Ant-Man and the Wasp: Quantumania has largely been intended to introduce Kang the Conqueror. Kang first appeared in Fantastic Four #19 (1963) as the Pharaoh Rama-Tut who was revealed to be a time-travelling descendant of Reed Richards. Subsequent appearances retconned Rama-Tut to be Kang and created a mind-boggling array of Kang’s personas throughout time and the multiverse that have fought mostly against The Avengers, with Kang at one point even marrying Mantis.

Scott Lang/Ant-Man (Paul Rudd) and Kang  the Conqueror (Jonathan Majors) in Ant-Man and the Wasp Quantumania (2023) 2
(l to r) Scott Lang/Ant-Man (Paul Rudd) and Kang the Conqueror (Jonathan Majors)

We also get an appearance of M.O.D.O.K., a regular Captain America villain.
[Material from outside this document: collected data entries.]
/-- The places that hold translations (R398): a control core's TLB of L2 pages, a slot's stream TLB, the TLB of a copy or a
gather engine, a cluster's second-level TLB. The front end holds none. -/
inductive TlbUnit where
  | core (tile : Nat)
  | slot (tile n : Nat)
  | copy (die e : Nat)
  | gather (die e : Nat)
  | second (cluster : Nat)
  | front
  deriving DecidableEq, Repr

/-- A translation that a unit asks a walker for (R395, R397): the context, the virtual address or the
L2 page, whether the access is a store, and the TLB of the requester. -/
structure WalkReq where
  ctxn : Nat
  l2 : Bool
  addr : Nat
  write : Bool
  unit : TlbUnit
  deriving DecidableEq, Repr

/-- Where an uncorrectable error strikes (R404, R405). -/
inductive ErrorSite where
  | granule (addr : Nat)
  | stream (tile : Nat) (strm : Strm)
  | region (tile region : Nat)
  | ring (cluster engine entry : Nat)
  | reuse (entry : Nat)
  | queue (pasid qnum : Nat)
  deriving DecidableEq, Repr

/-- What a UALink write from another package carries (R176, R216, R416): bytes for memory, a pip for a mesh port, or an FP32 or BF16
reduction with its rounding mode and its stochastic word. -/
inductive LinkWrite where
  | mem (bytes : List (BitVec 8))
  | pip (port ctxn : Nat) (payload : Option (BitVec 512))
  | reduce (bf16 : Bool) (v : BitVec 32) (rm : BitVec 3) (u : BitVec 32)
  deriving DecidableEq, Repr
In the comics, M.O.D.O.K. was George Tartleton who underwent a transformation to become a vast brain with enhanced mental abilities and psychic powers. On the other hand, M.O.D.O.K. here is rewritten as a transformed Darren Cross from the first film and simply becomes a comic villain’s sidekick with a banal redemption arc. (A more comic-book accurate version of M.O.D.O.K. appeared around the same time in the stop-motion animated tv series M.O.D.O.K. (2021- ) with Patton Oswalt voicing Tartleton).

Where most of Ant-Man and the Wasp: Quantumania is a riff on Star Wars-styled Planetary Adventure (although I am not quite sure if you could still call a series of adventures down at the quantum level planetary adventures any longer), it does work well when it comes to the introduction of the next big new super-villain. The conception of Kang – the villain who has laid a great trail of conquest across the multiverse, collapsing entire timelines, and has had multiple incarnations across time to the extent he cannot even remember whether Ant-Man is an Avenger he has fought and killed before – is a great one. And Jonathan Majors rises to the fore with a playing where he gives the part a quiet softness that makes the character all the more absorbing and distinctive.

What with the film’s great super-villain and a plethora of mad ideas about ants evolving their own culture, not to mention an enjoyable city-destroying dust up and climax, Ant-Man and the Wasp: Quantumania proved far more enjoyable than expected. It was certainly a better offering than the lightweight and more overly comedic Ant-Man and the Wasp.